Task item
Would you please return the lines of the material that contain the word "each"?

=== Task data ===

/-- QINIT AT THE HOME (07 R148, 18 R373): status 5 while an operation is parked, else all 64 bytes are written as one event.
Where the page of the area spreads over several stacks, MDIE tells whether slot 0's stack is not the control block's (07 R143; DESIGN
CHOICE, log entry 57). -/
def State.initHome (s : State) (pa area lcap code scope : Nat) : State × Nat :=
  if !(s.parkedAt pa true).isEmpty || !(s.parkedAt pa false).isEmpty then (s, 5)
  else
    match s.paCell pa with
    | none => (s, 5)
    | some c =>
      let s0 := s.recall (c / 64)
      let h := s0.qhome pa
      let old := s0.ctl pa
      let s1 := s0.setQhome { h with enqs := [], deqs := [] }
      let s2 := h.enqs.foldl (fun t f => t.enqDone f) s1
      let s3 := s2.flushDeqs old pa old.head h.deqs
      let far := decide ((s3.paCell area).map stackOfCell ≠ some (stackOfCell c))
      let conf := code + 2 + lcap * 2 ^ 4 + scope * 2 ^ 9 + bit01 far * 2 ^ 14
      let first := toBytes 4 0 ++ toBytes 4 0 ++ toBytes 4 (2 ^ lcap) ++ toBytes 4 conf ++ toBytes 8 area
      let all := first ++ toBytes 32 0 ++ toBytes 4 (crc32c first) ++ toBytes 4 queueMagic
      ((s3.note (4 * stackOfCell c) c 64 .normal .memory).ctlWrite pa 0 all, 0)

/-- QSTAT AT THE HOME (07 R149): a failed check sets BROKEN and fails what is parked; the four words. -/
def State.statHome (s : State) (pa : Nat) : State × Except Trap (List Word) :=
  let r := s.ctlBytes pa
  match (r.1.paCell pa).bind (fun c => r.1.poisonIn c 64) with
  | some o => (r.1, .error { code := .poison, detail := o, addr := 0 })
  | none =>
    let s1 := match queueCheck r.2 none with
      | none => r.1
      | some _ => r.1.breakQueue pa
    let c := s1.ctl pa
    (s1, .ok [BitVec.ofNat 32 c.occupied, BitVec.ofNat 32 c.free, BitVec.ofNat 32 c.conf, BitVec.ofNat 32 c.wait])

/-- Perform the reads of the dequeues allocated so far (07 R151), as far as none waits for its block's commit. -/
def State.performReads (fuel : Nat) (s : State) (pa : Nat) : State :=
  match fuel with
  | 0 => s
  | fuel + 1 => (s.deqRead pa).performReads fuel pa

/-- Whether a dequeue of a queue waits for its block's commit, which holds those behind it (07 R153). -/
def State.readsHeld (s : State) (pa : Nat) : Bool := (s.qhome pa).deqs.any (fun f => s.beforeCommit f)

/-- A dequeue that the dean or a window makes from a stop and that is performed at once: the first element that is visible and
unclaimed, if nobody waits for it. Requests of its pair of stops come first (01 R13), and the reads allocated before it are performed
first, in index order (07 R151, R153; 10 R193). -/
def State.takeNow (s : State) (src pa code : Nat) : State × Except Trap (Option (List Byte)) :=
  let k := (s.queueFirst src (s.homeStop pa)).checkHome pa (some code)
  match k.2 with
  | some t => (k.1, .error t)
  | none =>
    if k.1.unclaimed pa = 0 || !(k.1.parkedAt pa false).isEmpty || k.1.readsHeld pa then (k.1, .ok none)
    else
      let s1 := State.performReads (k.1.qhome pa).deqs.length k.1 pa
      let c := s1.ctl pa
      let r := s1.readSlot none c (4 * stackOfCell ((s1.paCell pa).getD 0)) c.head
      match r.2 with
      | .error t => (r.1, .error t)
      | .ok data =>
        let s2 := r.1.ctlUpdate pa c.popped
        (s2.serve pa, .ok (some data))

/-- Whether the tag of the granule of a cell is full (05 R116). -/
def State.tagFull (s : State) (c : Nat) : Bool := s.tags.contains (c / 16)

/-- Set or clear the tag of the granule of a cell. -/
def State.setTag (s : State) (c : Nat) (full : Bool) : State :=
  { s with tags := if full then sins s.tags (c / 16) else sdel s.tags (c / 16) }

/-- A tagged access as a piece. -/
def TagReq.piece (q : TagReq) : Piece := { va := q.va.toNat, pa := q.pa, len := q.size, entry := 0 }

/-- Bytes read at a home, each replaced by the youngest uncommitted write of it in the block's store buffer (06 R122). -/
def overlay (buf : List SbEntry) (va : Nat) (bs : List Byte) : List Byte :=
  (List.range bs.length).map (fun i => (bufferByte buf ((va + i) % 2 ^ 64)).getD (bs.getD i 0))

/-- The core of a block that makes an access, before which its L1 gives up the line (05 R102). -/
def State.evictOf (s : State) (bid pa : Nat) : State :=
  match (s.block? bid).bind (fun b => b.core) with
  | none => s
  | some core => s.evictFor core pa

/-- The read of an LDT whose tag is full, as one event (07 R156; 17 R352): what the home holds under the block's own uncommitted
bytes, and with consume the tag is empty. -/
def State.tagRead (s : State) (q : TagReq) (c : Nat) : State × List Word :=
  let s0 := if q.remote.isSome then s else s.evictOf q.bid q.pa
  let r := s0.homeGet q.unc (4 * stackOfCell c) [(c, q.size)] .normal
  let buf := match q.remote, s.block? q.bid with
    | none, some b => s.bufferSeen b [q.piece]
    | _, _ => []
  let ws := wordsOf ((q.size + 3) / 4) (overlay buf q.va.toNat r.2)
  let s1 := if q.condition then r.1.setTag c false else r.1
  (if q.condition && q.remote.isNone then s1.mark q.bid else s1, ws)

===
=== Task data ===

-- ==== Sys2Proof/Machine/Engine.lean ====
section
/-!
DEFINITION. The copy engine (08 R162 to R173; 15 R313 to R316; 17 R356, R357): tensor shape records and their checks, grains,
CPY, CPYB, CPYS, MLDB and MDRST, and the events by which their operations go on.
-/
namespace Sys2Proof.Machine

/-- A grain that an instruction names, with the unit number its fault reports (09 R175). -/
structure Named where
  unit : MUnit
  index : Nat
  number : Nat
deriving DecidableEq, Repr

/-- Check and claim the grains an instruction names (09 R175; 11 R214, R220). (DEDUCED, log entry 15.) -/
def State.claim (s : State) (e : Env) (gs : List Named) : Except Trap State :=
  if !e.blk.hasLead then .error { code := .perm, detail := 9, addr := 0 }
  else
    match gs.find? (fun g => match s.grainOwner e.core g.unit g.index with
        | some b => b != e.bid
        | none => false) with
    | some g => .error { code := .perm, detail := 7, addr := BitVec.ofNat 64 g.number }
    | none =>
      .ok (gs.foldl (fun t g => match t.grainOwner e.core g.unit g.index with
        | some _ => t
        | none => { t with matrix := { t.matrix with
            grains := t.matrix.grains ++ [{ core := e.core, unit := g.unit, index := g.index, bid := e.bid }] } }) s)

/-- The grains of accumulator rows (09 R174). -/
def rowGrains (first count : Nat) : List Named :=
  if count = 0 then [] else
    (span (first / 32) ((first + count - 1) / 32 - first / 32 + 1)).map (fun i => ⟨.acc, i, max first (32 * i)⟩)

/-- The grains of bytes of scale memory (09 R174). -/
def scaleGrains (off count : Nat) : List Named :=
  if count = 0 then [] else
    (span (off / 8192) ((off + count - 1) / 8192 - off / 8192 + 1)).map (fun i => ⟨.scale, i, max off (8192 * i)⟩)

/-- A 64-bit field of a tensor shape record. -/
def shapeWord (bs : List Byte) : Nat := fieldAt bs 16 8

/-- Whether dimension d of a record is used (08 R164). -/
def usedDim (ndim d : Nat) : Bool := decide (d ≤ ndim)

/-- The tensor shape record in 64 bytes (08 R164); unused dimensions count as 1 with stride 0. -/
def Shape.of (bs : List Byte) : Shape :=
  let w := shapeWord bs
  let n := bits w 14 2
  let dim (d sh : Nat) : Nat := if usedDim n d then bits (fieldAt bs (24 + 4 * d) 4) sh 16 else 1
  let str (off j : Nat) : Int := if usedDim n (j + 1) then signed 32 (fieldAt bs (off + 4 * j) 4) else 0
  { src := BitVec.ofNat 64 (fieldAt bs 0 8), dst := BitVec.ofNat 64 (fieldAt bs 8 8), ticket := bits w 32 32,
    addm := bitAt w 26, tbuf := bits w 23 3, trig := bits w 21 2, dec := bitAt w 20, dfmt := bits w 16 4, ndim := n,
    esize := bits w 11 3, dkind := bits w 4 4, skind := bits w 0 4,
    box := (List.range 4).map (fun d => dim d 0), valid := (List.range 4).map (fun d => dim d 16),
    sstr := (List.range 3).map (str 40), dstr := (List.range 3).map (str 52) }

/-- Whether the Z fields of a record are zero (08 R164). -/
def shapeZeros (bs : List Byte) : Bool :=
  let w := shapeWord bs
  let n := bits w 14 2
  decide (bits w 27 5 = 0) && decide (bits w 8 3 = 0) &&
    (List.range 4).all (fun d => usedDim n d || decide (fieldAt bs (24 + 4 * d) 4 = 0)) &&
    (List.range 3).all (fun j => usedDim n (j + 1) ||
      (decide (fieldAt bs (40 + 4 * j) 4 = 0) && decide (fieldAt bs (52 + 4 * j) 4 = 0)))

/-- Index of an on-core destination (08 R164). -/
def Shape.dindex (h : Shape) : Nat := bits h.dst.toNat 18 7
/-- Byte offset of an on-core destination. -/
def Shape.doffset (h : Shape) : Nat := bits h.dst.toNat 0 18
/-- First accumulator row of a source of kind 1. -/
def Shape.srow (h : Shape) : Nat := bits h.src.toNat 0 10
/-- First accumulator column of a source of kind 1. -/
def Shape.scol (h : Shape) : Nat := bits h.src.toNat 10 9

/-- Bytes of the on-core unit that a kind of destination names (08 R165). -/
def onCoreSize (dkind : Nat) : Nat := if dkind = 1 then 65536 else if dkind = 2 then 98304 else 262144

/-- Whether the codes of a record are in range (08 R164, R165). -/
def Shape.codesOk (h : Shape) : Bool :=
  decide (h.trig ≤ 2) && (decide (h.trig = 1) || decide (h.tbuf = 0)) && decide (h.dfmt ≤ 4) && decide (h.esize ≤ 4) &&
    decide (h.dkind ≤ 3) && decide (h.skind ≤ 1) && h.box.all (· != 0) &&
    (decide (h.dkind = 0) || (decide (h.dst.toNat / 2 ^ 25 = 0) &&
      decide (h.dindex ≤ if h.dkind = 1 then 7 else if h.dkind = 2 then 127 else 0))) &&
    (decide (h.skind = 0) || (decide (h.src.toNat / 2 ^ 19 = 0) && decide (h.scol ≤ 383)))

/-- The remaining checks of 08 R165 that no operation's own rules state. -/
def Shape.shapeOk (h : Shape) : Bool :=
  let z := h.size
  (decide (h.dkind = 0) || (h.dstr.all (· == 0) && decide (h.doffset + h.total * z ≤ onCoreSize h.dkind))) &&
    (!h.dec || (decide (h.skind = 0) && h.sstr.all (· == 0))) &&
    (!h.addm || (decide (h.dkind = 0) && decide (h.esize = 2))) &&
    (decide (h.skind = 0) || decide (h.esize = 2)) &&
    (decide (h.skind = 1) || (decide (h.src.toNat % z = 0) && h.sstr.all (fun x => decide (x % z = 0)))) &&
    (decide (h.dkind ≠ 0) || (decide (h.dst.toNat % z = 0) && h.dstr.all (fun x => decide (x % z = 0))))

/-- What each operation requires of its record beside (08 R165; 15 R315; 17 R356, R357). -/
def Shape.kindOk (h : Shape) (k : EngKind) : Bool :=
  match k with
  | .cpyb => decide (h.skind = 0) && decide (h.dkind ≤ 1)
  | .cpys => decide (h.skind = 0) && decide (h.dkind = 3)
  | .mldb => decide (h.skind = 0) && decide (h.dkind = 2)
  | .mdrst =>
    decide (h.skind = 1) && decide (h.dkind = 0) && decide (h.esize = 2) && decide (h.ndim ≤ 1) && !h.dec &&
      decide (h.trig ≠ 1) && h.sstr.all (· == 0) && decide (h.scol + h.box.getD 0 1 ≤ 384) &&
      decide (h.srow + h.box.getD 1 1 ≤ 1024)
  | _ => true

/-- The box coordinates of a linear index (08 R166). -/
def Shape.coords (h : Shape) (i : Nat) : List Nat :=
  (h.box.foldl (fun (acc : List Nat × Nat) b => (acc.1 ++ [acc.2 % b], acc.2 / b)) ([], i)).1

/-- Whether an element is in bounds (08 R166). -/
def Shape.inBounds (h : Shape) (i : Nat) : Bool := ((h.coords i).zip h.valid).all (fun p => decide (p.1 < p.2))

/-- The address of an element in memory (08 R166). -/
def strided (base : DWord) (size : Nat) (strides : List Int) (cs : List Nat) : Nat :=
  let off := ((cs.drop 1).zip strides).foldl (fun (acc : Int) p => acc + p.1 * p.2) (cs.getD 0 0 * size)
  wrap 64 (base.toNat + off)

===

Result below
/-- Bytes read at a home, each replaced by the youngest uncommitted write of it in the block's store buffer (06 R122). -/
/-- What each operation requires of its record beside (08 R165; 15 R315; 17 R356, R357). -/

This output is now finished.